Глава 23
Разумеется, я мог отказаться. Мог бы сказать — мол, не время, не место, гости мне ни к чему, не в расположении сегодня… Но магическое слово «дамы» сработало безотказно. Любопытство взыграло, а здравый смысл, как водится, отступил на задний план.
Признаюсь, излишнего внимания и назойливости со стороны гостей я не ожидал — гусары, отпраздновав коронацию, вскоре уедут, и хлопот мне не доставят. А пока… что ж, полезные знакомства — дело не последнее. Кто знает, вдруг гусары помогут мне влиться в здешнее высшее общество.
— Барон Мишин приглашает в своё имение. Соберутся только свои. Ещё пара гардемаринов будет — земляки мои, на днях мичманами станут. Познакомлю. Будут и дамы… Конкурсы, цыгане, песни. Ты, к слову, пострелять хотел — как раз возможность будет, — уговаривал меня родственник Стёпы, поручик Брагин. Или, как он сам себя просил называть, Вольдемар.
— Стопудов берут тебя как диковинку, — буркнул Тимоха, запрягая карету. — Провинциал, стихоплёт, печатался, да ещё и стихи на военную тему. Заместо циркового медведя развлекать гостей будешь.
Выдвигаемся в моей карете. Нас шестеро: трое военных, две дамы и я. Стёпа с нами ехать отказался, сославшись на неотложную подготовку к завтрашнему заседанию кафедры. Хочет сразу произвести впечатление. Ну и пусть. Мне только лучше — карета остаётся при мне, не надо лихачей нанимать, да и Тимоху на хозяйстве оставлять незачем.
Сказать по правде, кто из них худший сторож — не знаю: тюфяк Стёпа или трусливый… ну, ладно, осторожный Тимоха. Оба, как говорится, не орлы. Может, и впрямь стоит нанять кухарку да служанку?

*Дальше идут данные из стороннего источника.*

-- ==== Sys2Proof/Machine/RingOps.lean ====
section
/-! DEFINITION. The host interface's shared operations: which functions are served, MSI-X messages, and DCI completions
(R503 to R505, R518, R524 to R527). -/

namespace Sys2Proof.Machine

/-- Is a function served: the physical function always, virtual function p + 1 while VF Enable is set, NumVFs covers it
and the link is not degraded (R500, R503)? -/
def funcServed (s : State) (fn : Nat) : Bool :=
  fn = 0 || (s.link.vfEnable && decide (fn ≤ s.link.numVFs) && !s.link.degraded)

/-- Does a host-memory request of a function succeed: it is served, its Bus Master Enable is set, every configured IDE stream is secure
(R502, R505, R530), and no controlled drain runs, after whose start nothing completes (R622)? -/
def hostReadOk (s : State) (fn : Nat) : Bool :=
  funcServed s fn && (getFunc s fn).bme && s.link.ideConfigured.all (fun i => s.link.ideSecure.elem i) && !s.pwr.draining

/-- Is a host-interface tag free for a request of a function: of the partition's share of R15, or of the physical function's 16; what
Orchard and Tyrax read or write holds its tag within one row (R513, notes/assumptions/80.md)? -/
def tagFree (s : State) (fn : Nat) : Bool := decide (0 < if fn = 0 then s.pfTags else (getPart s (fn - 1)).tagsFree)

/-- May the BN1 write host memory for a function now: the request succeeds and a tag is free? Protected posted writes wait for the IDE
streams as reads do (DEDUCED from R502, notes/assumptions/89.md). -/
def hostWriteOk (s : State) (fn : Nat) : Bool := hostReadOk s fn && tagFree s fn

/-- Does an access to a device physical address go to host memory? -/
def isHost (a : Nat) : Bool := match placeOf a with | .host => true | _ => false

/-- The bytes of a ring entry that a read brings: what host memory holds, or, of an entry that was not visible when its doorbell arrived,
unpredictable contents, free values (R512, notes/assumptions/21.md). -/
def entryContents (s : State) (r : HostRead) (bs : List Byte) : List Byte × State :=
  match r with
  | .early => ((List.range bs.length).map (fun i => Config.freeByte (s.freeCtr + i)), { s with freeCtr := s.freeCtr + bs.length })
  | _ => (bs, s)

/-- May a write at an address be made now, or is it held (R505)? -/
def writeOpen (s : State) (fn a : Nat) : Bool := !isHost a || hostWriteOk s fn

/-- Can Orchard read a ring's head word now: of a word in host memory the read succeeds, a tag is free, and a region of the partition holds
it (R505, R508, R513)? The ring otherwise keeps the head read last. -/
def headReadable (s : State) (p : Nat) (r : Ring) : Bool :=
  !isHost r.ctl || (hostReadOk s (p + 1) && tagFree s (p + 1) && inRegions (funcRegions s (p + 1)) r.ctl 4)

/-- Does Tyrax run and serve commands (R516, R603)? -/
def tyraxUp (s : State) : Bool := s.mgt.state = .ready || s.mgt.state = .updating

/-- READY (R516): the function's DCI rings are served. -/
def funcReady (s : State) (fn : Nat) : Bool := tyraxUp s && (fn = 0 || (getPart s (fn - 1)).state ≠ .none)

/-! ## The device cache (R509, R510) -/

/-- A consumer head word's line is held in the cache of 4,096 lines; another line leaves a full cache. -/
def holdLine (s : State) (a : Nat) : State :=
  let l := a / 64 * 64
  if s.cache.elem l then s else { s with cache := setIns (if 4096 ≤ s.cache.length then s.cache.drop 1 else s.cache) l }

/-- Hold the line of a head word of a function, by host physical address: the word's region is COHERENT, for CXL.cache, and the link
carries it, which it does not while R500 applies. A head word elsewhere is read through CXL.io (DEDUCED from R507 and R509,
notes/assumptions/90.md). -/
def holdHead (s : State) (fn a : Nat) : State :=
  match regionAt (funcRegions s fn) a 4 with
  | some r => if isHost a && regCoherent r && !s.link.degraded then holdLine s (hpaAddr r a) else s
  | none => s

/-! ## Posted writes (R505, R511) -/

/-- Write at a device physical address for a function, or hold the write while the function may not write host memory (R505) or earlier
writes of it are held, which it may not pass (R511). -/
def dpaPut (s : State) (fn a : Nat) (bs : List Byte) : State :=
  if isHost a && (!hostWriteOk s fn || s.heldWrites.any (fun w => w.fn = fn)) then
    { s with heldWrites := s.heldWrites ++ [{ fn := fn, addr := a, bytes := bs }] }
  else dpaWrite s (funcRegions s fn) a bs

/-- Write what a function's writes were held, in order, once it may write. -/
def releaseWrites (s : State) (fn : Nat) : State :=
  if !hostWriteOk s fn then s
  else forAll { s with heldWrites := s.heldWrites.filter (fun w => w.fn ≠ fn) } (s.heldWrites.filter (fun w => w.fn = fn))
    (fun s w => dpaWrite s (funcRegions s fn) w.addr w.bytes)

/-! ## MSI-X (R527) -/

def setMsix (s : State) (fn v : Nat) (f : MsixEnt → MsixEnt) : State :=
  setFunc s fn (fun x => { x with msix := x.msix.modify v f })

/-- Send a vector's message: a posted write of its data at its address (R509). -/
def sendMsix (s : State) (fn v : Nat) : State :=
  let e := (getFunc s fn).msix.getD v MsixEnt.reset
  setMsix (hostWrite s e.addr.toNat (leBytes 4 e.data.toNat)) fn v (fun e => { e with pendingBit := false })

/-- Fire a vector: a masked vector, or one of a function that may not write, sets its pending bit. -/
def fireVector (s : State) (fn v : Nat) : State :=
  if 64 ≤ v then s
  else if ((getFunc s fn).msix.getD v MsixEnt.reset).masked || !hostWriteOk s fn then
    setMsix s fn v (fun e => { e with pendingBit := true })
  else sendMsix s fn v

/-- Send every pending message that may now be sent. -/
def releaseMsix (s : State) (fn : Nat) : State :=
  forAll s (List.range 64) (fun s v =>
    let e := (getFunc s fn).msix.getD v MsixEnt.reset
    if e.pendingBit && !e.masked && hostWriteOk s fn then sendMsix s fn v else s)

/-! ## DCI completions (R525) -/

/-- The bytes of a completion at a count of its ring: the phase is 1 on the first pass after the enable. -/
def completionBytes (c : DciCompletion) (size tail : Nat) : List Byte :=
  let phase := if tail / size % 2 = 0 then 1 else 0
  leBytes 4 (c.tag % 2 ^ 24 + 2 ^ 24 * c.status + 2 ^ 31 * phase) ++ leBytes 4 c.result ++ leBytes 8 c.detail

/-- Write one held completion to the ring. -/
def cqWriteOne (s : State) (fn : Nat) (c : DciCompletion) : State :=
  let f := getFunc s fn
  setFunc (hostWrite s (f.cqBase + 16 * (f.cqTail % f.cqSize)) (completionBytes c f.cqSize f.cqTail)) fn
    (fun x => { x with cqTail := (x.cqTail + 1) % 2 ^ 32 })

/-- Can the completion ring be written? -/
def cqOpen (s : State) (fn : Nat) : Bool := (getFunc s fn).cqEn && hostWriteOk s fn

/-- How many held completions the ring has room for. -/
def cqRoom (f : Func) : Nat := f.cqSize - (f.cqTail + 2 ^ 32 - f.cqHead) % 2 ^ 32

/-- Write the held completions while the ring is enabled and has room, then fire its vector once for the batch. -/
def cqDrain (s : State) (fn : Nat) : State :=
  let f := getFunc s fn
  let batch := f.cqHeld.take (cqRoom f)
  if !cqOpen s fn || batch.isEmpty then s
  else
    let s1 := forAll (setFunc s fn (fun x => { x with cqHeld := x.cqHeld.drop batch.length })) batch
      (fun s c => cqWriteOne s fn c)
    if f.cqIrq then fireVector s1 fn f.cqVec else s1

/-- Complete a command: it is no longer outstanding, and its completion goes to the ring or is held (R505, R518). -/
def dciComplete (s : State) (fn : Nat) (tag : W32) (status result detail : Nat) : State :=
  cqDrain (setFunc s fn (fun x =>
    { x with outstanding := x.outstanding.eraseP (fun o => o.tag = tag),
             cqHeld := x.cqHeld ++ [{ tag := tag.toNat, status := status, result := result % 2 ^ 32,
                                      detail := detail % 2 ^ 64 }] })) fn

/-- Complete every waiting command of which a test holds, with one status. -/
def completeWaiters (s : State) (p : Waiter → Bool) (status result detail : Nat) : State :=
  let ws := s.waiters.filter p
  forAll { s with waiters := s.waiters.filter (fun w => !p w) } ws
    (fun s w => dciComplete s w.fn w.tag status result detail)

/-- A command that was taken now waits. -/
def dciWait (s : State) (fn : Nat) (tag : W32) (w : WaitFor) (deadline : Option Nat) : State :=
  { s with waiters := s.waiters ++ [{ fn := fn, tag := tag, what := w, deadline := deadline }] }

/-! ## What was held goes out (R505) -/

/-- Everything of a function that waited for Bus Master Enable, VF Enable, NumVFs, an IDE stream or a tag goes out now. -/
def releaseHeld (s : State) (fn : Nat) : State := releaseMsix (cqDrain (releaseWrites s fn) fn) fn

/-- What waited on every function goes out. -/
def releaseAll (s : State) : State := forAll s (List.range 13) releaseHeld

/-! ## Status codes (R538) -/

def stOk : Nat := 0
def stBusy : Nat := 1
def stInvalid : Nat := 2
def stNoResource : Nat := 3
def stDenied : Nat := 4
def stTableBusy : Nat := 5
def stNotFound : Nat := 6
def stTimeout : Nat := 7
def stFaulted : Nat := 8
def stVersion : Nat := 9
def stPending : Nat := 10

end Sys2Proof.Machine
end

Шестеро человек в карете легко разместятся. Правда, двум дамам придется немного потесниться с кем-то из нас. Кучер мой, разумеется, тоже при деле — куда ж без него.
— А то я не понял, — отвечаю Тимохе, наблюдая, как одна из барышень — Ольга бросает на меня заинтересованные взгляды. — Ты только заметь: ни Петру Славскому, ни Володе Зинько руки она не подала. А это, между прочим, знак. Свободна, стало быть. Есть шанец.
— Шанец на дуэль угодить? — скривился Тимоха. — Глянь, как твой корнет с пистолями на неё смотрит. Но дело твоё. Только ты, барин, перед дуэлью вольную-то мне подпиши… Я в твои таланты верю слабо.
Пётр — молодой корнет, который обещался мне рассказать про оружие, смотрел на даму и правда восторженно. Да и было на что. Ольга — статная красавица моего роста с настоящей длинной русской косой. Дочь мелкого чиновника, а значит, не дворянка, и для приятного времяпровождения на природе подходит как нельзя лучше. Вторая дама Мари — тоже незнатна, и в теории можно подкатить и к ней, но на мой вкус девица излишне носата. Хотя, гляжу, Ара вроде заглядывается. Ха!
Мой безусый и молодой соперник выглядит как настоящий франт. На нём парадный мундир: короткий доломан с шнуровкой, меховой ментик (то бишь куртка), которая сверкает так, что аж в глазах рябит от пуговиц и шнурков, блестящий кивер с кокардой. Сабля, шпоры — всё как положено. Гляжу и дивлюсь: как ему в плюс двадцать в таком одеянии не жарко?
Я, впрочем, тоже не в лаптях. Надел лучший сюртук из светлого льна, серую рубашку с вышивкой, шейный платок, плотные брюки, мягкие сапоги. Вместо цилиндра — соломенная шляпа, купленная по дороге. Думаю, конкуренцию выдерживаю.
Время к вечеру, но ничего — как раз в разгар попойки приедем. Имение Мишина находится недалеко от Москвы. В будущем, уверен, точно окажется в черте города.
В карете надеялся устроиться между двумя дамами, но не вышло. Те сели напротив друг друга, посередине. Правда, Ольга оказалась рядом со мной и с Петром, и при каждом ухабе её бедро, скрытое под платьем, прижималось ко мне, заставляя Лёшкину кровь бурлить. Пётр, судя по довольной физиономии, тоже был не против таких волнующих касаний, и дуэлью мне пока не грозит.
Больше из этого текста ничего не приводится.